Art is essentially amoral. No that's not right. Art is thoroughly moral; it's just that it works to something other than the Judaeo-Christian system of values. In art we don't particularly love the good and the merciful. Such characters are usually insipid, unconflicted, dull. No, what we go for is energy.

Al, with his spaniel eyes and gorgeous turn of phrase, is full of energy. His energy makes him King of Deadwood. Others aspire, but they shrivel in the sun of his outrageous personality. He hardly needs to kill them; he has already obliterated them with the glory of his superior virtue.

That's "virtue" in the ancient Roman sense. In the sense that one might use it of a class "A" sonofabitch like Julius Caesar.

But is art actually so different from life? How deep is our morality really? Is it anything more than an alibi for timidity and social conformity? Plonk us down in a darkened room in front of the TV screen and the secret's out. We forget all about the blessedness of the meek and revel and roll- like pigs in shit (like the pigs to whom Al feeds the bodies of his victims)- in the wit and wisdom of Al Swearengen.
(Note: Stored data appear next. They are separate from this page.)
-- ==== Sys2Proof/Machine/Operands.lean ====
section
/-! DEFINITION. Operand forms of a bundle: the legality of its slots, its 256-bit encoding, the scalar
registers it reads and writes, and the operand values of its engine slots
(04_iluchezia_bundles.md R120-R162). -/

namespace Sys2Proof.Machine

/-! ## Codes -/

/-- The code of an operation in a table of codes. -/
def codeOf {α : Type} [DecidableEq α] (l : List (Nat × α)) (a : α) : Nat :=
  match l.find? (fun p => p.2 = a) with
  | some p => p.1
  | none => 0

/-- The operation of a code. -/
def ofCode {α : Type} (l : List (Nat × α)) (n : Nat) : Option α := (l.find? (fun p => p.1 = n)).map (·.2)

/-- `FN` of the ALU group (R130). -/
def aluCodes : List (Nat × AluOp) :=
  [(0, .add), (1, .sub), (2, .and), (3, .or), (4, .xor), (5, .sll), (6, .srl), (7, .sra), (8, .slt),
   (9, .sltu), (0xA, .mul), (0xB, .min), (0xC, .max), (0xD, .minu), (0xE, .maxu)]

/-- Immediate ALU opcodes (R129). -/
def aluICodes : List (Nat × AluIOp) :=
  [(2, .addi), (3, .andi), (4, .ori), (5, .xori), (6, .slti), (7, .sltiu)]

def shiftCodes : List (Nat × ShiftOp) := [(8, .slli), (9, .srli), (0xA, .srai)]

def branchCodes : List (Nat × BrOp) :=
  [(0x20, .beq), (0x21, .bne), (0x22, .blt), (0x23, .bge), (0x24, .bltu), (0x25, .bgeu)]

def amoCodes : List (Nat × AmoOp) := [(0, .add), (1, .swap), (2, .cas)]

/-- `FN` of the line-cache group (R129). -/
def lcCodes : List (Nat × LcOp) :=
  [(0, .clean), (1, .inval), (2, .flush), (4, .cleanw), (5, .invalw), (6, .flushw), (8, .lock),
   (9, .unlock)]

/-- Vector opcodes (R153). -/
def vecCodes : List (Nat × VOp) :=
  [(0x01, .vadd), (0x02, .vsub), (0x03, .vmul), (0x04, .vfma), (0x05, .vfnma), (0x06, .vmin),
   (0x07, .vmax), (0x08, .vabs), (0x09, .vneg), (0x0A, .vadds), (0x0B, .vmuls), (0x0C, .vfmas),
   (0x10, .vand), (0x11, .vor), (0x12, .vxor), (0x13, .vnot), (0x14, .vsll), (0x15, .vsrl),
   (0x16, .vsra), (0x18, .vcmp), (0x19, .mand), (0x1A, .mor), (0x1B, .mxor), (0x1C, .mnot)] ++
  [(0x20, .vmov), (0x21, .vbcast), (0x28, .cvt), (0x29, .mxpack), (0x2A, .mxunpk), (0x30, .redsum),
   (0x31, .redmax), (0x32, .redmin), (0x34, .smaxc), (0x35, .welf), (0x36, .wmerge), (0x38, .vld),
   (0x39, .vst), (0x3C, .vtrn), (0x3D, .vtrnq)]

/-- SFU opcodes (R158). -/
def sfuCodes : List (Nat × SfuOp) :=
  [(1, .exp2), (2, .log2), (3, .rcp), (4, .rsq), (5, .tanh), (6, .sig), (7, .erf), (8, .sin),
   (9, .cos), (0xA, .lut)]

def scopeCodes : List (Nat × Scope) := [(0, .agent), (1, .cluster), (2, .package), (3, .system)]

def scopeBits (s : Scope) : BitVec 2 := BitVec.ofNat 2 (codeOf scopeCodes s)
def scopeOf (b : BitVec 2) : Scope :=
  if b = 0 then .agent else if b = 1 then .cluster else if b = 2 then .package else .system
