-- ==== Sys2Proof/Machine/Contain.lean ====
section
/-! DEFINITION. Containment: failed hinges, unusable and orphaned quadrants, partitions
(01_package_and_hinges.md R46-R50, R561, R562; 19_reset_and_ras.md R529, R530, R535). -/

namespace Sys2Proof.Machine

/-! ## Agents cut from lines -/

/-- The caching agent that made a request, if one did. -/
def HReq.agent : HReq → Option Nat
  | .getS a => some a
  | .getM a => some a
  | .putS a => some a
  | .putF a => some a
  | .putE a => some a
  | .putM a _ _ _ => some a
  | _ => none

/-- The line that a dead agent was to forward, where the requester has not had it: memory's, poisoned if the dead
agent held it in `DX` (DEDUCED, notes/assumptions/55.md). -/
def Chip.forwardDead (k : Chip) (home : Nat) (b : Busy) : Chip :=
  match b.kind, b.req with
  | .bFS, some (.getS a) => if (k.cline a b.line).st = .isD then k.sendLine .dataF home a b.line else k
  | .bFM, some (.getM a) =>
    let st := (k.cline a b.line).st
    if st = .imD || st = .smD || st = .fmD then k.sendLine .dataE home a b.line else k
  | .bOnce, some (.readOnce r) =>
    if k.answers.any (fun m => m.dst = r && m.line = b.line && m.kind = .data) then k else k.sendLine .data home r b.line
  | _, _ => k

/-- A transaction that waits for dead agents takes each one's answer as an `InvAck` (R562); what one of them had sent
is lost. -/
def Chip.answerDead (k : Chip) (home : Nat) (dead : Nat → Bool) (b : Busy) : Chip :=
  if !b.waits.any dead then k
  else
    let k1 := { k with net := k.net.filter (fun m => !(dead m.src && m.line = b.line)) }
    (b.waits.filter dead).foldl (fun k a => k.homeAnswer home b.line a none) (k1.forwardDead home b)

/-- A home settles with dead agents without messages (R529, R562): their bits are cleared, and every line
one of them held in `DX` is written poisoned. Answers the lines poisoned. -/
def Chip.severHome (k : Chip) (home : Nat) (dead : Nat → Bool) : Chip × List Nat :=
  let hit := (k.home home).dir.filter (fun e => e.2.holders.any dead)
  let bad := (hit.filter (fun e => e.2.dstate = dsX)).map (·.1)
  let k0 := { k with net := k.net.filter (fun m =>
    !((m.dst = home && dead m.src) || (m.src = home && dead m.dst))) }
  let k1 := bad.foldl (fun k l => k.setPoison l true) k0
  let k2 := hit.foldl (fun k e => (e.2.holders.filter dead).foldl (fun k a => k.dropHolder e.1 a) k) k1
  let k3 := k2.updHome home (fun h =>
    let left := h.waiting.filter (fun w => !(w.2.agent.any dead))
    { h with waiting := left, kept := h.kept.filter (fun p => left.any (fun w => w.1 = p.1)) })
  ((k3.home home).busy.foldl (fun k b => k.answerDead home dead b) k3, bad)

/-- Every mover piece of cluster `c` in flight whose source or destination is lost ends with a status
(R47, R529). -/
def Chip.severMovers (k : Chip) (c : Nat) (lost : Nat → Bool) (st : Nat) : Chip :=
  [0, 1].foldl (fun k m => ((k.cluster c).mover m).cmds.foldl (fun k d =>
    if d.phase = .data then
      d.pieces.foldl (fun k p =>
        if p.landed then k
        else if !p.read && k.isOwn p.src && lost (paLocal p.src) then k.pieceFailed c m d.id p st false
        else if !d.desc.eth && p.parts.any (fun q => !q.st.over && k.isOwn q.dst && lost (paLocal q.dst)) then
          k.pieceFailed c m d.id p st true
        else k) k
    else k) k) k

/-- An agent loses every line of a lost range without writeback, and its accesses to the range end
(R47, R529, R562, R72). -/
def Chip.severAgent (k : Chip) (a : Nat) (lost : Nat → Bool) (st : Nat) : Chip :=
  let k0 := { k with net := k.net.filter (fun m => !((m.dst = a || m.src = a) && lost (m.line * 128))) }
  let own (k : Chip) (pa : Nat) : Bool := k.isOwn pa && lost (paLocal pa)
  if a < 64 then
    let k1 := k0.updHart a (fun h => { h with
      l1i := h.l1i.filter (fun l => !lost (l * 128))
      l1d := h.l1d.filter (fun e => !lost (e.1 * 128))
      l2 := h.l2.filter (fun e => !lost (e.1 * 128))
      resv := match h.resv with
        | some (pa, n) => if lost (paLocal pa) then none else some (pa, n)
        | none => none })
    let k2 := ((k1.hart a).accs.filter (fun x => x.target = .line && own k1 x.pa)).foldl
      (fun k x => k.failHart a x) k1
    ((k2.hart a).stores.filter (fun s => own k2 s.pa)).foldl (fun k s =>
      ((k.updHart a (fun h => { h with stores := h.stores.filter (·.id ≠ s.id) })).hartStoreError a).report 1
        { hartErr a 4 1 with paddr := BitVec.ofNat 64 s.pa, status := BitVec.ofNat 8 st } 1) k2
  else
    let c := a - 64
    let k1 := k0.updCluster c (fun x => { x with
      lcache := x.lcache.filterMap (fun e =>
        if e.2.st ≠ .i && lost (e.2.line * 128) then none else some e)
      lcHold := match x.lcHold with
        | some h => if lost (h.line * 128) then none else some h
        | none => none })
    let k2 := ((k1.cluster c).loads.filter (fun x => own k1 x.pa)).foldl (fun k x => k.faultLoad c x st) k1
    let k3 := ((k2.cluster c).stores.filter (fun s => own k2 s.pa)).foldl (fun k s => k.storeFailed c s st) k2
    k3.severMovers c lost st

/-- Every agent of a list loses a range. -/
def Chip.severAgents (k : Chip) (as : List Nat) (lost : Nat → Bool) (st : Nat) : Chip :=
  as.foldl (fun k a => k.severAgent a lost st) k

/-- The line caches of a quadrant. -/
def quadAgents (q : Nat) : List Nat := (quadClusters q).map (64 + ·)

def hartAgents : List Nat := List.range 64

/-- Local addresses whose units lie in quadrant `q`. -/
def Chip.unitsOf (k : Chip) (q : Nat) (la : Nat) : Bool := k.ownerQuad la = some q

/-- Severity and level of a contained loss. -/
def quadErr (q : Nat) (cls : BitVec 16) : ErrInfo :=
  { ErrInfo.none with cls := cls, level := 3, quad := BitVec.ofNat 8 q }

/-- Lines poisoned, as a record of class 0x02 (R562) counts them. -/
def Chip.poisonRecord (k : Chip) (q : Nat) (bad : List Nat) : Chip :=
  match bad with
  | [] => k
  | l :: _ => k.report 1 { quadErr q 2 with agent := 11, paddr := BitVec.ofNat 64 (l * 128) } bad.length

/-! ## Unusable quadrants (R48, R49, R562) -/

/-- The settlement of R562 at every home and cache outside quadrant `q`. -/
def Chip.settleUnusable (k : Chip) (q : Nat) : Chip :=
  let others := (List.range 4).filter (· ≠ q)
  let dead (a : Nat) : Bool := endQuad a = some q
  let (k1, bad) := (164 :: others.map (160 + ·)).foldl (fun (r : Chip × List Nat) h =>
    let (k', b) := r.1.severHome h dead
    (k', r.2 ++ b)) (k, [])
  (k1.severAgents (hartAgents ++ others.flatMap quadAgents) (k1.unitsOf q) stLinkLost).poisonRecord q bad

/-- Two diagonal seats without a usable seat adjacent to both (R50). -/
def Chip.diagonalCut (k : Chip) (a b : Nat) : Bool :=
  k.usable a && k.usable b && ((List.range 4).filter (fun s => s ≠ a && s ≠ b)).all (fun s => !k.usable s)

/-- A partition of two seats (R50, R561); its event follows (`State.partitionEvents`). -/
def Chip.partition (k : Chip) (a b : Nat) : Chip :=
  if !k.diagonalCut a b || k.parted a b then k
  else
    let k0 := { k with partitions := k.partitions ++ [(min a b, max a b)] }
    let (k1, _) := k0.severHome (160 + b) (fun x => endQuad x = some a)
    let (k2, _) := k1.severHome (160 + a) (fun x => endQuad x = some b)
    let k3 := (k2.severAgents (quadAgents a) (k2.unitsOf b) stLinkLost).severAgents (quadAgents b)
      (k2.unitsOf a) stLinkLost
    ((k3.partHasps a b).partHasps b a).report 1
      { quadErr a 5 with detail := BitVec.ofNat 64 (3 + 256 * a + 65536 * b) } 1

/-- Both diagonal pairs examined. -/
def Chip.checkPartitions (k : Chip) : Chip := (k.partition 0 3).partition 1 2

/-- A quadrant becomes unusable (R48): the others settle with it (R562), waits at its bank end
(09_hasps.md R299), its clusters are `OFF` (03_cluster_execution.md R99), its ports are `OFF`
(14_fabric_and_pods.md R414), and it is reported. -/
def Chip.makeUnusable (k : Chip) (q : Nat) : Chip :=
  if (k.quad q).unusable || !k.quadPresent q then k
  else
    let k0 := k.updQuad q (fun d => { d with
      unusable := true, orphaned := false, byReset := false, launches := [], held := [], inbox := [],
      gathering := none, gathered := [], walking := [], ended := [] })
    let k1 := (k0.settleUnusable q).loseWaits q
    let k2 := (quadClusters q).foldl (fun k c => k.updCluster c (fun _ => Cluster.reset)) k1
    let k3 := { k2 with
      homes := tblPut Home.reset k2.homes (160 + q) Home.reset
      net := k2.net.filter (fun m => endQuad m.src ≠ some q && endQuad m.dst ≠ some q) }
    let k4 := k3.onFabric (fun f => ((span (3 * q) 3).foldl (fun f n =>
      f.updPort n (fun p => { p.restart with st := .off })) f).release)
    (k4.checkPartitions).post 0x0102 2 q [q]

/-! ## Host loss (R529) -/

/-- The host-side settlement of a host loss through the hinge (R529): lines poisoned. -/
def Chip.settleHostLoss (k : Chip) (q : Nat) : Chip × List Nat :=
  let (k1, b1) := k.severHome 164 (fun a => endQuad a = some q)
  let (k2, b2) := k1.severHome (160 + q) (fun a => a < 64)
  (k2.severAgents hartAgents (k2.unitsOf q) stLinkLost, b1 ++ b2)

/-- A quadrant loses its host (R529): by its hinge, which also ends its flash requests (13_tiers_and_flash.md
R563), or by a host-complex reset. -/
def Chip.hostLoss (k : Chip) (q : Nat) (byReset : Bool) : Chip :=
  let st := if byReset then stHostReset else stLinkLost
  let k0 := k.updQuad q (fun d => { d with orphaned := true, byReset := byReset, enable := false })
  let (k1, bad) := if byReset then (k0, []) else k0.settleHostLoss q
  let k2 := k1.severAgents (quadAgents q) (fun la => areaOf la = .lpddr || (!byReset && areaOf la = .flash)) st
  let first := match bad with
    | l :: _ => BitVec.ofNat 64 (l * 128)
    | [] => 0
  (k2.post 0x0103 1 q [q]).report 1
    { quadErr q 6 with agent := 11, paddr := first, detail := BitVec.ofNat 64 bad.length } 1

/-! ## Routes (R46, R49) -/

/-- Where a message that stands at a die goes next. -/
inductive Route where
  /-- It has arrived. -/
  | here
  /-- Out of the hinge of this side. -/
  | side (n : Nat)
  /-- It is held at its source seat. -/
  | hold
  /-- Its pair of seats is partitioned (R50). -/
  | lost
  deriving DecidableEq, Repr

/-- The seats adjacent to both of a diagonal pair, lowest first. -/
def middles (a b : Nat) : List Nat := (List.range 4).filter (fun s => s ≠ a && s ≠ b)

/-- The route of R46 from die `d` (0-3 a base die, 4 the host die) to die `e`. It is a function of which quadrants are usable
and which are under reset, so a new route is in force in the step in which one of them changes, before that step
reports it (R49; 19_reset_and_ras.md R526). -/
def Chip.route (k : Chip) (d e : Nat) : Route :=
  if d = e || 4 < d || 4 < e then .here
  else if d = 4 then .side e
  else if e = 4 then .side (baseSide d 0)
  else if d ^^^ e = 1 then .side (baseSide d 1)
  else if d ^^^ e = 2 then .side (baseSide d 2)
  else match (middles d e).find? (fun s => k.usable s && !(k.quad s).underReset) with
    | some s => .side (baseSide d (d ^^^ s))
    | none => if (middles d e).any k.usable then .hold else .lost

/-- A message that stands at die `d` goes on its way (R46, R50). -/
def State.sendFrom (s : State) (d : Nat) (m : NetMsg) : State :=
  match s.chip.route d m.dst with
  | .here => s
  | .side n => { s with links := s.links.send n m }
  | .hold => { s with links := { s.links with diag := s.links.diag ++ [(d, m)] } }
  | .lost => { s with links := { s.links with lost := s.links.lost ++ [m] } }

/-- Messages held at their source seats go on by the routes in force now. -/
def State.reroute (s : State) : State :=
  s.links.diag.foldl (fun s e => s.sendFrom e.1 e.2) { s with links := { s.links with diag := [] } }

/-- The messages on the hinges of a seat that its receivers have not taken, with the die they stand at. -/
def Links.stranded (l : Links) (q : Nat) : List (Nat × NetMsg) :=
  (seatHinges q).flatMap (fun h => [authSide h, subSide h].flatMap (fun n =>
    let s := (l.syncAcks n).side n
    (carried s ++ s.held).map (fun m => (dieOf n, m))))

/-- The hinges of a seat with nothing on them. -/
def Links.clearSeat (l : Links) (q : Nat) : Links :=
  let l1 := (seatHinges q).foldl (fun l h => l.updHinge h (fun x => { x with bundles := [], held := [] })) l
  { l1 with wire := l1.wire.filter (fun w => !(seatHinges q).contains (hingeOf w.1)) }

/-- A message on a hinge of seat `q` as the seat goes: one from or to the seat, and every one of a seat that is unusable,
ends with `LINK_LOST` (R47; 19_reset_and_ras.md R526 step 4); of a seat about to be reset, one that stands in the seat
leaves it towards its end, and one on its way there takes another route (R526 step 5). -/
def State.leaveSeat (s : State) (q : Nat) (unusable : Bool) (e : Nat × NetMsg) : State :=
  if unusable || e.2.src = q || e.2.dst = q then { s with links := { s.links with lost := s.links.lost ++ [e.2] } }
  else if e.1 = q then
    { s with links := { s.links with mesh := s.links.mesh ++ [{
        side := peerSide (baseSide q (q ^^^ e.2.dst)), cls := e.2.cls, body := e.2.body }] } }
  else s.sendFrom e.1 e.2

/-- The messages on the hinges of a seat leave them. -/
def State.evacuate (s : State) (q : Nat) (unusable : Bool) : State :=
  (s.links.stranded q).foldl (fun s e => s.leaveSeat q unusable e) { s with links := s.links.clearSeat q }

/-! ## Hinges -/

/-- Codes of R36. -/
def HState.code : HState → Nat
  | .off => 0 | .clock => 1 | .deskew => 2 | .pattern => 3 | .widthSet => 4 | .confirm => 5
  | .active => 6 | .failed => 7

/-- A `HINGE_STATE` event (16_tumbler_interface.md R475): hinge, state, width. -/
def State.hingeEvent (s : State) (h : Nat) : State :=
  let a := s.links.side (authSide h)
  s.onChip (fun k => k.post 0x0101 (if a.st = .failed then 2 else 0) (dieOf (authSide h))
    [h, a.st.code, boolNat a.half])

/-- The `HINGE_STATE` events of partitions that arose when quadrant `q` became unusable (R50): each of the hinge from the
lower seat of the pair to `q` (DESIGN CHOICE, notes/assumptions/121.md). -/
def State.partitionEvents (s : State) (q : Nat) (old : List (Nat × Nat)) : State :=
  (s.chip.partitions.filter (fun p => !old.contains p)).foldl (fun s p =>
    s.hingeEvent (hingeOf (baseSide p.1 (p.1 ^^^ q)))) s

/-- A quadrant becomes unusable, with the messages in flight through it (R47-R50). -/
def State.makeUnusable (s : State) (q : Nat) : State :=
  if (s.chip.quad q).unusable || !s.chip.quadPresent q then s
  else (((s.onChip (fun k => k.makeUnusable q)).evacuate q true).reroute).partitionEvents q s.chip.partitions

/-- The quadrant that a failed hinge makes unusable (R48). -/
def failedSeat (h : Nat) : Nat := if h < 4 then h else max (dieOf (authSide h)) (dieOf (subSide h))

/-- What follows when a hinge has entered `FAILED` (R47-R49, R561). -/
def State.hingeFailed (s : State) (h : Nat) : State :=
  let seat := dieOf (authSide h)
  let s1 := (s.hingeEvent h).onChip (fun k => k.report 2
    { quadErr seat 5 with
      detail := BitVec.ofNat 64 (1 + 256 * seat + 65536 * sideIndex (authSide h) + 16777216 * 7) } 1)
  s1.makeUnusable (failedSeat h)

/-- Links changed by an operation on hinge `h`, with what follows when it goes `ACTIVE` or `FAILED`. -/
def State.onHinge (s : State) (h : Nat) (f : Links → Links) : State :=
  let old := s.links.hingeState h
  let s1 := { s with links := f s.links }
  let new := s1.links.hingeState h
  if new = .failed && old ≠ .failed then s1.hingeFailed h
  else if new = .active && old ≠ .active then s1.hingeEvent h
  else s1

end Sys2Proof.Machine
end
Date: 2004-12-08 03:07 pm (UTC)
From: [identity profile] arielstarshadow.livejournal.com
I don't think reveling in darker people and the dark deeds they commit means that somehow, we are not deeply moral. I think the enjoyment of such things, for the vast majority of us, is simply the enjoyment of the taboo. The enjoyment of the really good quip someone gets off that we wish we had thought of when we were in a similar situation last week. The enjoyment of seeing someone get their come-uppance when they deserve it, even though in the real world, it often doesn't happen that way.

Date: 2004-12-08 08:55 pm (UTC)
From: [identity profile] poliphilo.livejournal.com
The film director Luis Bunuel wrote that it took him until he was 60 to realize that his dark imaginings were innocent- that it was one thing to imagine a crime and quite another to commit it.